▶ _The problem_:
When the line containing "let (x, s) := s.draw" appears in the data below, begin copying there and stop only after the line containing "let u : Sub".

--- Provided material ---

/-! ## Writes to objects without a staged record -/

/-- The new value of an RW or WO object governs its function. -/
def putObject (s : State) (m : RealmId) (k : Nat) (v : Int) : State :=
  let i := keyIndex k
  let e := keyElem k
  let n := v.toNat
  if keyPage k < 0x10 then s.hput k v
  else if k = o12_FIXED_REQUEST then fixedRequestDo s m n
  else if keyPage k = 0x18 ∧ 0x100 ≤ i then powerStateDo s m (i - 0x140) n
  else if k = o1A_P0_MUTED ∨ k = o1A_HEALTH_MUTED then thresholdWritten (s.oput m k v) m k
  else if k = o20_MUTE_PIN_ENABLE then mutePinEnableDo s m n
  else if keyPage k = 0x20 ∧ 0x100 ≤ i ∧ i < 0x110 ∧ e = 0 then portEnableDo s m (i - 0x100) n
  else if k = o22_REF_PATH then refPathDo s m n
  else if k = o22_LOCK_WINDOW ∨ k = o22_LOCK_TOL ∨ k = o22_UNLOCK_TOL then lockObjectDo s m k n
  else if keyPage k = 0x22 ∧ 0x100 ≤ i ∧ i < 0x105 ∧ e = 0 then rankDo s m (i - 0x100) n
  else if k = o22_PULL_RATE then pullRateDo s m n
  else if k = o22_PULL_RANGE then pullRangeDo s m n
  else if k = o22_FREE_SLEW then freeSlewDo s m n
  else if k = o22_TICK_OFFSET then tickOffsetDo s m v
  else if k = o22_WCK_OUT_MODE then wckModeDo s m n
  else if k = o22_PPS_OUT_MODE then ppsModeDo s m n
  else if keyPage k = 0x20 ∧ 0x100 ≤ i ∧ i < 0x110 then idlePins (s.oput m k v) m (i - 0x100)
  else if keyPage k = 0x22 ∧ 0x400 ≤ i ∧ e = 0 then auxEnableDo s m (i - 0x400) n
  else if k = o24_PTP_ENABLE then ptpEnableDo s m n
  else if k = o24_PTP_PROFILE then ptpProfileDo s m n
  else if k = o24_PTP_PORT then ptpPortDo s m n
  else if k = o24_SLAVE_ONLY then slaveOnlyDo s m n
  else if k = o24_NET_BANKS then netBanksDo s m n
  else if k = o24_LINK_ENABLE ∨ k = o24_LINK_ENABLE + 16 then linkEnableWrite s m (i - 0x100) n
  else if keyPage k = 0x26 ∧ e = 0 ∧ 0x100 ≤ i ∧ i < 0x140 then streamEnableDo s m false (i - 0x100) n
  else if keyPage k = 0x26 ∧ e = 0 ∧ 0x300 ≤ i ∧ i < 0x340 then streamEnableDo s m true (i - 0x300) n
  else if keyPage k = 0x28 ∧ 0x100 ≤ i then closeWhere (s.oput m k v) m (fun x => x.slot == i - 0x100)
  else if k = o28_BILUNO_PORT then closeWhere (s.oput m k v) m (fun _ => true)
  else if k = o30_PAIR_MODE then pairModeDo s m n
  else if k = o30_REFEREE_ENABLE then
    (s.oput m k v).modPair m (fun p =>
      { p with refA := [], refS := none, refTake := none, since := if paired s m then p.since else s.now })
  else s.oput m k v

/-! ## Commands -/

/-- A command's outcome and the values it returns. -/
def callDo (s : State) (m : RealmId) (k : Nat) (b : List Byte) : State × List Byte :=
  let i := keyIndex k
  let n := callRealm k
  if k = o01_IDENTITY_PROVE then (s, identityProof b)
  else if k = o01_KEY_HASH_BURN then (keyBurnDo s b, [])
  else if k = o02_DEV_MODE_REQUEST then (devModeDo s (le b 0 1), [])
  else if keyPage k = 2 ∧ keyElem k = 2 then (realmStartDo s n, [])
  else if keyPage k = 2 ∧ keyElem k = 3 then ((realmStopDo s n).irq n 25, [])
  else if keyPage k = 2 then (realmReset s n, [])
  else if k = o10_MODE_REQUEST then (modeRequestDo s m (le b 0 1), [])
  else if k = o11_COUNTERS_CLEAR then (s.modBil m (fun x => { x with clear := true }), [])
  else if keyPage k = 0x12 then (overrunClearDo s m (i - 0x100), [])
  else if k = o14_LOAD_BEGIN then (loadBegin s m, [])
  else if k = o14_LOAD_ABORT then (abortLoad s m, [])
  else if k = o14_SWAP then (swapArm s m (le b 0 8), [])
  else if k = o14_SWAP_CANCEL then (disarm s m, [])
  else if k = o18_COUNT_CLEAR then (countClearDo s m, [])
  else if k = o18_MBIST_START then (mbistDo s m (le b 0 1), [])
  else if k = o18_ERR_INJECT then (errInjectDo s m (le b 0 1) (le b 1 4) (le b 5 4), [])
  else if k = o1A_POISON_CLEAR then (poisonClearDo s m, [])
  else if k = o1A_SAFE_ENTER then (enterSafe s m 1, [])
  else if k = o1A_SAFE_EXIT then (safeExitDo s m (partnerTook s m), [])
  else if ttlPage1A k then (tallyUnmuteDo s m (unmuteChan k), [])
  else if k = o22_PHASE_ADJUST then (phaseAdjustDo s m (signedOf 4 (le b 0 4)), [])
  else if k = o24_TIME_SET then (timeSetDo s m (le b 0 6) (le b 6 4), [])
  else if k = o30_TAKE then (takeDo s m, [])
  else if keyPage k = 0x66 then
    let (x, s) := lightQuery s m (le b 0 2) (le b 2 2)
    (s, toLe 4 (x.getD 0))
  else (s, [])

/-- What a refused operation leaves all the same: CONFIG_ERROR (09 R309), ERROR (11 R398), the event of a refused TAKE
(17 R577). -/
def refusedEffects (s : State) (m : RealmId) (o : Op) (code : Nat) : State :=
  let k := oidKey o.oid
  let i := keyIndex k
  let v := le (o.value .bool) 0 1
  if code = 0x16 ∧ (o.code = 2 ∨ o.code = 3) ∧ keyElem k = 0 then
    if keyPage k = 0x20 ∧ 0x100 ≤ i ∧ i < 0x110 then portRefused s m (i - 0x100) v
    else if keyPage k = 0x26 ∧ 0x100 ≤ i ∧ i < 0x140 then streamRefused s m false (i - 0x100) v
    else if keyPage k = 0x26 ∧ 0x300 ≤ i ∧ i < 0x340 then streamRefused s m true (i - 0x300) v
    else s
  else if code = 0x18 ∧ o.code = 6 ∧ k = o30_TAKE then takeRefused s m
  else s

/-! ## Admission (R436, R437) -/

def tokUnit (p0 : Bool) : Time := if p0 then us 250 else us 25
def tokDepth (p0 : Bool) : Nat := if p0 then 128 else 800

/-- The counters at this instant. -/
def countTokens (s : State) (m : RealmId) : State :=
  s.modBil m (fun b =>
    { b with tok0 := Nat.min (tokDepth true * tokUnit true) (b.tok0 + (s.now - b.tokAt)),
             tok1 := Nat.min (tokDepth false * tokUnit false) (b.tok1 + (s.now - b.tokAt)), tokAt := s.now })

def tokens (b : BilSt) (p0 : Bool) : Time := if p0 then b.tok0 else b.tok1

/-- Queue entries held: writes that wait for their frame, and those that wait for the partner. -/
def queued (b : BilSt) : Nat :=
  (b.effects.filter (fun e => !e.stamped)).length + (b.fwds.map (fun w => w.ops.length)).foldl (· + ·) 0

/-- The class of an operation that draws a token; reads and subscriptions draw from the P1 counter. -/
def tokenClass (o : Op) : Option Bool :=
  if o.code = 7 ∨ o.code = 8 ∨ o.code = 9 then none
  else if o.changes then some (((oidRow o.oid).map (·.p0)).getD false)
  else some false

/-- An operation is admitted and takes its token, or the retry-after in µs; `ops` are those of its message. -/
def admitOp (s : State) (a : Asker) (ops : List Op) (o : Op) : Except Nat State :=
  match (if a.hub then none else tokenClass o) with
  | none => .ok s
  | some p0 =>
    let b := (s.realm a.m).bil
    let unit := tokUnit p0
    if unit ≤ tokens b p0 then
      .ok (s.modBil a.m (fun b => if p0 then { b with tok0 := b.tok0 - unit } else { b with tok1 := b.tok1 - unit }))
    else if s.onat a.m o28_SHED_LEVEL < 4 ∧ queued b + 1 + 137 ≤ 1024 then .ok s
    else
      let need := Nat.max 1 (ops.filter (fun x => x.isWrite && tokenClass x == some p0)).length
      .error (retryUs (need * unit - tokens b p0))

/-! ## One operation -/

/-- How a message runs: who asks, the start frame of its unstamped writes, whether every unstamped write waits for that frame
(17 R564), and its operations. -/
structure Run where
  who   : Asker
  start : Nat
  later : Bool
  origin : Nat
  ops   : List Op
  deriving DecidableEq, Repr

def stagesOp (o : Op) : Bool := o.code == 2 && ((oidRow o.oid).map staged).getD false

/-- The frame at which a write is due, if it waits for one. -/
def dueFrame (r : Run) (row : ObjRow) (o : Op) : Option Nat :=
  if o.code = 3 then some o.frame
  else if staged row ∨ (r.later ∧ forwardedSet (oidKey o.oid)) then some r.start
  else none

/-- A write that waits for frame `f`. -/
def effectOf (s : State) (r : Run) (row : ObjRow) (o : Op) (f : Nat) : Effect :=
  let k := homeKey s r.who.m (oidKey o.oid)
  { key := k, value := newValue s r.who.m k row o, frame := f, ramp := o.rampTime, stamped := o.code == 3, rw := !staged row,
    p0 := row.p0, tiles := [], receipt := s.now, moved := false }

/-- The retry-after of a resource that is taken (order 12): a place for a frame-stamped write (R434), a ramp slot
(06 R218), a selector in a crossfade (06 R224). -/
def resourceBusy (s : State) (r : Run) (o : Op) : Option (Nat × Bool) :=
  match oidRow o.oid with
  | none => none
  | some row =>
    let m := r.who.m
    let k := homeKey s m (oidKey o.oid)
    if o.code ≠ 2 ∧ o.code ≠ 3 then none
    else
      let st := stampedPending s m
      if o.code = 3 ∧ 512 ≤ st.length then
        some (retryUs (untilFrame s m (st.foldl (fun a e => Nat.min a e.frame) o.frame)), false)
      else
        match dueFrame r row o with
        | none => none
        | some f =>
          if row.acc = .rwr ∧ row.p0 = false then (slotBusy s m k f).map (·, true)
          else if isSend k ∧ keyElem k = 3 then (slotBusy s m k f).map (·, true)
          else if row.sel then (selBusy s m (effectOf s r row o f)).map (·, true)
          else none

/-- An accepted write: at once, or kept until its frame. The ACK's frame and the state. -/
def writeDo (s : State) (r : Run) (row : ObjRow) (o : Op) : State × Nat :=
  let m := r.who.m
  let k := homeKey s m (oidKey o.oid)
  let v := newValue s m k row o
  match dueFrame r row o with
  | some f =>
    let s := s.modBil m (fun b => { b with effects := b.effects ++ [effectOf s r row o f] })
    let s := if staged row then holdFor s m k f o.rampTime row.p0 else s
    (s, if staged row ∨ o.code = 3 then f else noFrame)
  | none =>
    let (x, s) := s.draw
    let s := putObject s m k v
    (if r.who.hub then s else noteWorst s m row.p0 (x % (bound row.p0 + 1)), noFrame)

/-- SUB_ID values in use are passed over. -/
def freshSub (used : List Nat) : Nat → Nat → Nat
  | 0, c => c
  | n + 1, c => if used.contains c then freshSub used n (c % 65535 + 1) else c

/-- SUBSCRIBE: a CHANGE subscription starts from the values in effect. -/
def subscribeDo (s : State) (a : Asker) (o : Op) : State × Op :=
  let b := (s.realm a.m).bil
  let id := freshSub (b.subs.map (·.id)) 513 b.nextSub
  let kind := le o.body 0 1
  let span := le o.body 4 2
  let k := oidKey o.oid
  let vals := if kind = 0 then (List.range span).map (fun j => objBytes s a.m a.host (k + 16 * j) (((rowOf k).map (·.ty)).getD .cmd)) else []
  let u : Sub := { id := id, sess := a.sess, kind := kind, page := keyPage k, index := keyIndex k, elem := keyElem k, span := span,
                   rate := le o.body 2 2, cur := le o.body 2 2, sent := vals, lastAt := s.now, queue := [] }
  (s.modBil a.m (fun b => { b with subs := b.subs ++ [u], nextSub := id % 65535 + 1 }), resultOp o.oid (toLe 2 id))

/-- The RESULT of a READ. -/
def readDo (s : State) (a : Asker) (row : ObjRow) (o : Op) : Op :=
  let b := objBytes s a.m a.host (oidKey o.oid) row.ty
  match row.ty with
  | .blob _ => resultOp o.oid (toLe 2 o.start ++ toLe 2 o.count ++ slice b o.start o.count)
  | .arr _ => resultOp o.oid (toLe 2 o.start ++ toLe 2 o.count ++ slice b (4 * o.start) (4 * o.count))
  | _ => resultOp o.oid b

def acceptedCount (s : State) (a : Asker) (p0 : Bool) : State :=
  if a.hub then s else s.bump a.m (if p0 then o28_P0_ACCEPTED else o28_P1_ACCEPTED) 1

---

▶ _Result_:
    let (x, s) := s.draw
    let s := putObject s m k v
    (if r.who.hub then s else noteWorst s m row.p0 (x % (bound row.p0 + 1)), noFrame)

/-- SUB_ID values in use are passed over. -/
def freshSub (used : List Nat) : Nat → Nat → Nat
  | 0, c => c
  | n + 1, c => if used.contains c then freshSub used n (c % 65535 + 1) else c

/-- SUBSCRIBE: a CHANGE subscription starts from the values in effect. -/
def subscribeDo (s : State) (a : Asker) (o : Op) : State × Op :=
  let b := (s.realm a.m).bil
  let id := freshSub (b.subs.map (·.id)) 513 b.nextSub
  let kind := le o.body 0 1
  let span := le o.body 4 2
  let k := oidKey o.oid
  let vals := if kind = 0 then (List.range span).map (fun j => objBytes s a.m a.host (k + 16 * j) (((rowOf k).map (·.ty)).getD .cmd)) else []
  let u : Sub := { id := id, sess := a.sess, kind := kind, page := keyPage k, index := keyIndex k, elem := keyElem k, span := span,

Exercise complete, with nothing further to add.